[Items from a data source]
-- ==== Sys2Proof/Machine/Dispatch.lean ====
section
/-! DEFINITION. Sys2Proof/Machine/Dispatch.lean: one arm per constructor of Instr, each a direct call of its meaning. -/

namespace Sys2Proof.Machine
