-- ==== Sys2Proof/Laws/PerInstr.lean ====
section
/-! SUPPORT. Sys2Proof/Laws/PerInstr.lean: the round trip of each instruction word, one lemma per constructor. -/

namespace Sys2Proof.Laws

/-- A register field reads back. -/
theorem ofByte_toByte (r : Reg) : Reg.ofByte r.toByte = r := by
  cases r with
  | z => rfl
  | v n => exact (by decide : ∀ n : Fin 128, Reg.ofByte (Reg.toByte (.v n)) = .v n) n
  | s n => exact (by decide : ∀ n : Fin 64, Reg.ofByte (Reg.toByte (.s n)) = .s n) n
  | p n => exact (by decide : ∀ n, Reg.ofByte (Reg.toByte (.p n)) = .p n) n
  | x n => exact (by decide : ∀ n, Reg.ofByte (Reg.toByte (.x n)) = .x n) n
  | k n => exact (by decide : ∀ n, Reg.ofByte (Reg.toByte (.k n)) = .k n) n
  | rsv n => exact (by decide : ∀ n, Reg.ofByte (Reg.toByte (.rsv n)) = .rsv n) n

/-! ## The fields of a word put together from its fields -/

theorem extract_high {n m : Nat} (x : BitVec n) (y : BitVec m) (s l : Nat) (h : m ≤ s) : (x ++ y).extractLsb' s l = x.extractLsb' (s - m) l := by
  apply BitVec.eq_of_getLsbD_eq; intro i hi
  simp only [BitVec.getLsbD_extractLsb', BitVec.getLsbD_append, show ¬ s + i < m by omega, show s + i - m = s - m + i by omega]; simp
theorem extract_low {n m : Nat} (x : BitVec n) (y : BitVec m) (s l : Nat) (h : s + l ≤ m) : (x ++ y).extractLsb' s l = y.extractLsb' s l := by
  apply BitVec.eq_of_getLsbD_eq; intro i hi
  simp only [BitVec.getLsbD_extractLsb', BitVec.getLsbD_append, show s + i < m by omega]; simp
theorem extract_all {n : Nat} (x : BitVec n) : x.extractLsb' 0 n = x := by simp
theorem word_op (o d a b : BitVec 8) : (o ++ d ++ a ++ b : BitVec 32).extractLsb' 24 8 = o := by
  rw [extract_high _ _ _ _ (by decide), extract_high _ _ _ _ (by decide), extract_high _ _ _ _ (by decide)]; exact extract_all o
theorem word_d (o d a b : BitVec 8) : (o ++ d ++ a ++ b : BitVec 32).extractLsb' 16 8 = d := by
  rw [extract_high _ _ _ _ (by decide), extract_high _ _ _ _ (by decide), extract_low _ _ _ _ (by decide)]; exact extract_all d
theorem word_a (o d a b : BitVec 8) : (o ++ d ++ a ++ b : BitVec 32).extractLsb' 8 8 = a := by
  rw [extract_high _ _ _ _ (by decide), extract_low _ _ _ _ (by decide)]; exact extract_all a
theorem word_b (o d a b : BitVec 8) : (o ++ d ++ a ++ b : BitVec 32).extractLsb' 0 8 = b := by
  rw [extract_low _ _ _ _ (by decide)]; exact extract_all b
theorem half_op (o d : BitVec 8) (n : BitVec 16) : (o ++ d ++ n : BitVec 32).extractLsb' 24 8 = o := by
  rw [extract_high _ _ _ _ (by decide), extract_high _ _ _ _ (by decide)]; exact extract_all o
theorem half_d (o d : BitVec 8) (n : BitVec 16) : (o ++ d ++ n : BitVec 32).extractLsb' 16 8 = d := by
  rw [extract_high _ _ _ _ (by decide), extract_low _ _ _ _ (by decide)]; exact extract_all d
theorem half_n (o d : BitVec 8) (n : BitVec 16) : (o ++ d ++ n : BitVec 32).extractLsb' 0 16 = n := by
  rw [extract_low _ _ _ _ (by decide)]; exact extract_all n
theorem bit_high {n m : Nat} (x : BitVec n) (y : BitVec m) (i : Nat) (h : m ≤ i) : (x ++ y).getLsbD i = x.getLsbD (i - m) := by
  rw [BitVec.getLsbD_append]; simp only [show ¬ i < m by omega, if_false]
theorem bit_low {n m : Nat} (x : BitVec n) (y : BitVec m) (i : Nat) (h : i < m) : (x ++ y).getLsbD i = y.getLsbD i := by
  rw [BitVec.getLsbD_append]; simp only [h, if_true]
theorem far_op (o : BitVec 8) (n : BitVec 24) : (o ++ n : BitVec 32).extractLsb' 24 8 = o := by
  rw [extract_high _ _ _ _ (by decide)]; exact extract_all o
theorem far_n (o : BitVec 8) (n : BitVec 24) : (o ++ n : BitVec 32).extractLsb' 0 24 = n := by
  rw [extract_low _ _ _ _ (by decide)]; exact extract_all n
theorem cond_c (o a b : BitVec 8) (c : BitVec 5) (p : BitVec 3) : (o ++ (c ++ p) ++ a ++ b : BitVec 32).extractLsb' 19 5 = c := by
  rw [extract_high _ _ _ _ (by decide), extract_high _ _ _ _ (by decide), extract_low _ _ _ _ (by decide), extract_high _ _ _ _ (by decide)]; exact extract_all c
theorem cond_p (o a b : BitVec 8) (c : BitVec 5) (p : BitVec 3) : (o ++ (c ++ p) ++ a ++ b : BitVec 32).extractLsb' 16 3 = p := by
  rw [extract_high _ _ _ _ (by decide), extract_high _ _ _ _ (by decide), extract_low _ _ _ _ (by decide), extract_low _ _ _ _ (by decide)]; exact extract_all p
theorem table_t (o a b : BitVec 8) (t : BitVec 4) (p : BitVec 3) : (o ++ (0#1 ++ t ++ p) ++ a ++ b : BitVec 32).extractLsb' 19 4 = t := by
  rw [extract_high _ _ _ _ (by decide), extract_high _ _ _ _ (by decide), extract_low _ _ _ _ (by decide), extract_high _ _ _ _ (by decide), extract_low _ _ _ _ (by decide)]; exact extract_all t
theorem table_p (o a b : BitVec 8) (t : BitVec 4) (p : BitVec 3) : (o ++ (0#1 ++ t ++ p) ++ a ++ b : BitVec 32).extractLsb' 16 3 = p := by
  rw [extract_high _ _ _ _ (by decide), extract_high _ _ _ _ (by decide), extract_low _ _ _ _ (by decide), extract_low _ _ _ _ (by decide)]; exact extract_all p
theorem cond_a (o a b : BitVec 8) (c : BitVec 5) (p : BitVec 3) : (o ++ (c ++ p) ++ a ++ b : BitVec 32).extractLsb' 8 8 = a := word_a o (c ++ p) a b
theorem cond_b (o a b : BitVec 8) (c : BitVec 5) (p : BitVec 3) : (o ++ (c ++ p) ++ a ++ b : BitVec 32).extractLsb' 0 8 = b := word_b o (c ++ p) a b
theorem table_a (o a b : BitVec 8) (t : BitVec 4) (p : BitVec 3) : (o ++ (0#1 ++ t ++ p) ++ a ++ b : BitVec 32).extractLsb' 8 8 = a := word_a o (0#1 ++ t ++ p) a b
theorem table_b (o a b : BitVec 8) (t : BitVec 4) (p : BitVec 3) : (o ++ (0#1 ++ t ++ p) ++ a ++ b : BitVec 32).extractLsb' 0 8 = b := word_b o (0#1 ++ t ++ p) a b
theorem table_bit (o a b : BitVec 8) (t : BitVec 4) (p : BitVec 3) : (o ++ (0#1 ++ t ++ p) ++ a ++ b : BitVec 32).getLsbD 23 = false := by
  rw [bit_high _ _ _ (by decide), bit_high _ _ _ (by decide), bit_low _ _ _ (by decide), bit_high _ _ _ (by decide), bit_high _ _ _ (by decide)]; rfl
theorem decodeOp_tlbi (w : Word) : decodeOp 0xC7 w = decodeTlbi (w.extractLsb' 16 8).toNat w := rfl
theorem part_p (o d a : BitVec 8) (p : BitVec 3) (t : BitVec 5) : (o ++ d ++ a ++ (p ++ t) : BitVec 32).extractLsb' 5 3 = p := by
  rw [extract_low _ _ _ _ (by decide), extract_high _ _ _ _ (by decide)]; exact extract_all p
theorem part_d (o d a : BitVec 8) (p : BitVec 3) (t : BitVec 5) : (o ++ d ++ a ++ (p ++ t) : BitVec 32).extractLsb' 16 8 = d := word_d o d a (p ++ t)
theorem part_a (o d a : BitVec 8) (p : BitVec 3) (t : BitVec 5) : (o ++ d ++ a ++ (p ++ t) : BitVec 32).extractLsb' 8 8 = a := word_a o d a (p ++ t)
theorem flags_rsv (o a b : BitVec 8) (p q : Bool) : (o ++ (0#6 ++ BitVec.ofBool p ++ BitVec.ofBool q) ++ a ++ b : BitVec 32).extractLsb' 18 6 = 0 := by
  rw [extract_high _ _ _ _ (by decide), extract_high _ _ _ _ (by decide), extract_low _ _ _ _ (by decide), extract_high _ _ _ _ (by decide), extract_high _ _ _ _ (by decide)]; exact extract_all _
theorem flags_p (o a b : BitVec 8) (p q : Bool) : (o ++ (0#6 ++ BitVec.ofBool p ++ BitVec.ofBool q) ++ a ++ b : BitVec 32).getLsbD 17 = p := by
  rw [bit_high _ _ _ (by decide), bit_high _ _ _ (by decide), bit_low _ _ _ (by decide), bit_high _ _ _ (by decide), bit_low _ _ _ (by decide)]; cases p <;> rfl
theorem flags_q (o a b : BitVec 8) (p q : Bool) : (o ++ (0#6 ++ BitVec.ofBool p ++ BitVec.ofBool q) ++ a ++ b : BitVec 32).getLsbD 16 = q := by
  rw [bit_high _ _ _ (by decide), bit_high _ _ _ (by decide), bit_low _ _ _ (by decide), bit_low _ _ _ (by decide)]; cases q <;> rfl
theorem flags_a (o a b : BitVec 8) (p q : Bool) : (o ++ (0#6 ++ BitVec.ofBool p ++ BitVec.ofBool q) ++ a ++ b : BitVec 32).extractLsb' 8 8 = a :=
  word_a o (0#6 ++ BitVec.ofBool p ++ BitVec.ofBool q) a b
theorem part_t (o d a : BitVec 8) (p : BitVec 3) (t : BitVec 5) : (o ++ d ++ a ++ (p ++ t) : BitVec 32).extractLsb' 0 5 = t := by
  rw [extract_low _ _ _ _ (by decide), extract_low _ _ _ _ (by decide)]; exact extract_all t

**What is required**
Proceeding from the line containing "theorem table_a (o" through the line containing "theorem decodeOp_tlbi (w", transcribe the lines above exactly, both end lines included.

**Reply to the exercise**
theorem table_a (o a b : BitVec 8) (t : BitVec 4) (p : BitVec 3) : (o ++ (0#1 ++ t ++ p) ++ a ++ b : BitVec 32).extractLsb' 8 8 = a := word_a o (0#1 ++ t ++ p) a b
theorem table_b (o a b : BitVec 8) (t : BitVec 4) (p : BitVec 3) : (o ++ (0#1 ++ t ++ p) ++ a ++ b : BitVec 32).extractLsb' 0 8 = b := word_b o (0#1 ++ t ++ p) a b
theorem table_bit (o a b : BitVec 8) (t : BitVec 4) (p : BitVec 3) : (o ++ (0#1 ++ t ++ p) ++ a ++ b : BitVec 32).getLsbD 23 = false := by
  rw [bit_high _ _ _ (by decide), bit_high _ _ _ (by decide), bit_low _ _ _ (by decide), bit_high _ _ _ (by decide), bit_high _ _ _ (by decide)]; rfl
theorem decodeOp_tlbi (w : Word) : decodeOp 0xC7 w = decodeTlbi (w.extractLsb' 16 8).toNat w := rfl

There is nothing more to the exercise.